Stored data entries:
::::::::
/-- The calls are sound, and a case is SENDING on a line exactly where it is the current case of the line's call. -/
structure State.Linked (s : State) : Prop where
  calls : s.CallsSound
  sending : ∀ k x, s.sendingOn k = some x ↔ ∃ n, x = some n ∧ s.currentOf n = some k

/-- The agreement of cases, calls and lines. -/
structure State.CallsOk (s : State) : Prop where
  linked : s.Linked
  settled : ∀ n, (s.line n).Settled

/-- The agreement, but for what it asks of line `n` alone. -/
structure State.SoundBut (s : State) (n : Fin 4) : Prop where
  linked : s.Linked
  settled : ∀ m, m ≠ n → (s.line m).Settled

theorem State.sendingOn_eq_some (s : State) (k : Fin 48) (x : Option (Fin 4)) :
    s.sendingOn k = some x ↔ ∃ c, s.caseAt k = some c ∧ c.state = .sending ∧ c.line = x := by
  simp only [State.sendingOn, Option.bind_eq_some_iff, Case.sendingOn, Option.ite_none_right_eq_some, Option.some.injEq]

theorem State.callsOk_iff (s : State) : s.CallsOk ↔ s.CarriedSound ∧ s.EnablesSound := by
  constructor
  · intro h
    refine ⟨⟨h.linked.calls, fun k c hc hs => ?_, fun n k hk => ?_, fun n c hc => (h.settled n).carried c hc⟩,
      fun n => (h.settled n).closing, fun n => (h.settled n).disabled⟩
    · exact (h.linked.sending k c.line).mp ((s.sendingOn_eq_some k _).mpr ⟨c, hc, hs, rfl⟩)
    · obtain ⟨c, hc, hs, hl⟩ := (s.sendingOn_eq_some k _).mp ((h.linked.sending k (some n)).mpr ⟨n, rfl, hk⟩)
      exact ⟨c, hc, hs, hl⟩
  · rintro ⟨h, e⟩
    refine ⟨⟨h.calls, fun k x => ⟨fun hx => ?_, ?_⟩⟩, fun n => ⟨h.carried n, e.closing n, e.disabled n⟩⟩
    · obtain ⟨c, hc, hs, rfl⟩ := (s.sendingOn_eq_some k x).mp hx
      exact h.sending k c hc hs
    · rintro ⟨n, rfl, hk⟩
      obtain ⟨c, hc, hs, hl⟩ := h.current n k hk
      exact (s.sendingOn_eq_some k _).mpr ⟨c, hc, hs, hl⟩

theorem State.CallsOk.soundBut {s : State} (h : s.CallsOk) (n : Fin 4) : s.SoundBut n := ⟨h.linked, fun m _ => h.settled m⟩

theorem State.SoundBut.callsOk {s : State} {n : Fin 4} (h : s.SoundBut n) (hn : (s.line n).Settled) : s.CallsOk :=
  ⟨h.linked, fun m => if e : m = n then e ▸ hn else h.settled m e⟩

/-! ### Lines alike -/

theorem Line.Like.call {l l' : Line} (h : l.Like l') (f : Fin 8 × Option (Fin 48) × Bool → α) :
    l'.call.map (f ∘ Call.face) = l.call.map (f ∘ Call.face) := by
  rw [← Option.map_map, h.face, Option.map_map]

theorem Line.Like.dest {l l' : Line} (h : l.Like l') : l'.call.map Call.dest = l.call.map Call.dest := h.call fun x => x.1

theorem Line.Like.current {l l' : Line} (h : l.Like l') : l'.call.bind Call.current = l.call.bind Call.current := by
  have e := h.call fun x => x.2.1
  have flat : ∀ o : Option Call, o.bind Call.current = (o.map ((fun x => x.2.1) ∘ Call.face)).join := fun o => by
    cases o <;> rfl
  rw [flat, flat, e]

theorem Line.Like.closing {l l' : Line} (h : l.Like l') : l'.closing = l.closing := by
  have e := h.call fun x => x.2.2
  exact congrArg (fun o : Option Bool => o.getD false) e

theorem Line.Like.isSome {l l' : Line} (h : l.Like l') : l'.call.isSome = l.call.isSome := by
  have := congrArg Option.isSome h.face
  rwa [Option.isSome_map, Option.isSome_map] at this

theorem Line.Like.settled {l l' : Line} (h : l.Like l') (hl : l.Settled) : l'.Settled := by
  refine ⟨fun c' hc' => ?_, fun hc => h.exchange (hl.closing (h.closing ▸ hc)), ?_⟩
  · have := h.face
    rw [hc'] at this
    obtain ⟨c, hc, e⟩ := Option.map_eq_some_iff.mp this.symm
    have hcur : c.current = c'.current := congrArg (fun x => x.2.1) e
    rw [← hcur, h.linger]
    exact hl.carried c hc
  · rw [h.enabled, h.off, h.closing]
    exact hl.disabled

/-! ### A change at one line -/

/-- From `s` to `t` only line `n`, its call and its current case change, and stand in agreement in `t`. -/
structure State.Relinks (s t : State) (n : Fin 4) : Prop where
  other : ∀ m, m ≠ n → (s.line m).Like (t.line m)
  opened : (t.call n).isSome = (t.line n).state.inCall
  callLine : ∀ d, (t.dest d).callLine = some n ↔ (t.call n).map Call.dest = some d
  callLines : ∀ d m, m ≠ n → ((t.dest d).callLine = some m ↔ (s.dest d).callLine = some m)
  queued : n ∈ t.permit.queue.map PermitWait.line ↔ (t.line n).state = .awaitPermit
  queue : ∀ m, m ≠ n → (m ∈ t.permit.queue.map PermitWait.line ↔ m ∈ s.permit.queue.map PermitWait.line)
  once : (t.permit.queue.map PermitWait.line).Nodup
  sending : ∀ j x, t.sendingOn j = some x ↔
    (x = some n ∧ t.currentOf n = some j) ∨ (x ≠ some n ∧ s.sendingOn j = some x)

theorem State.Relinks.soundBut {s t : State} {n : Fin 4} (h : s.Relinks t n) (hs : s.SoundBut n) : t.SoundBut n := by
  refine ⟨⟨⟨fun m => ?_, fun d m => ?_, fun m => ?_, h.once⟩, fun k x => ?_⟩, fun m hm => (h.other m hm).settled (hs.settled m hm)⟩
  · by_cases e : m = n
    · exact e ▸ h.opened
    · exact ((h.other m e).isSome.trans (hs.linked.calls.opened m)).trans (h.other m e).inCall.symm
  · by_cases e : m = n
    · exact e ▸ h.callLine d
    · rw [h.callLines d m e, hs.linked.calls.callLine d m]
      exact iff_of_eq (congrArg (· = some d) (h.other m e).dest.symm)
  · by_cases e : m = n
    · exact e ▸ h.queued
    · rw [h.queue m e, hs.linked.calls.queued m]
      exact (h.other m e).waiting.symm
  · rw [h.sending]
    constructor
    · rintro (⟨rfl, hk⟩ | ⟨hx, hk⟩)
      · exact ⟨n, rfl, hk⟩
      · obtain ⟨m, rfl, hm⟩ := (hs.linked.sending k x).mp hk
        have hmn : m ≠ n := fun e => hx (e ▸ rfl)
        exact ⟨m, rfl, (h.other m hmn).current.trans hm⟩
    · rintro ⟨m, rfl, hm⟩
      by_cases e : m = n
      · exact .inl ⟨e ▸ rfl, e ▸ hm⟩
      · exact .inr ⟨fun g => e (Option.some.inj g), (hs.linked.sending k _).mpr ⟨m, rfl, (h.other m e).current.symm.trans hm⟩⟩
::::::::
Starting with the line that holds "(h.other m e).inCall.symm" and ending with the line that holds "exact ⟨m, rfl, (h.other", retype every line in the data above exactly, and nothing else.

▶ [Answer for this exercise]:
    · exact ((h.other m e).isSome.trans (hs.linked.calls.opened m)).trans (h.other m e).inCall.symm
  · by_cases e : m = n
    · exact e ▸ h.callLine d
    · rw [h.callLines d m e, hs.linked.calls.callLine d m]
      exact iff_of_eq (congrArg (· = some d) (h.other m e).dest.symm)
  · by_cases e : m = n
    · exact e ▸ h.queued
    · rw [h.queue m e, hs.linked.calls.queued m]
      exact (h.other m e).waiting.symm
  · rw [h.sending]
    constructor
    · rintro (⟨rfl, hk⟩ | ⟨hx, hk⟩)
      · exact ⟨n, rfl, hk⟩
      · obtain ⟨m, rfl, hm⟩ := (hs.linked.sending k x).mp hk
        have hmn : m ≠ n := fun e => hx (e ▸ rfl)
        exact ⟨m, rfl, (h.other m hmn).current.trans hm⟩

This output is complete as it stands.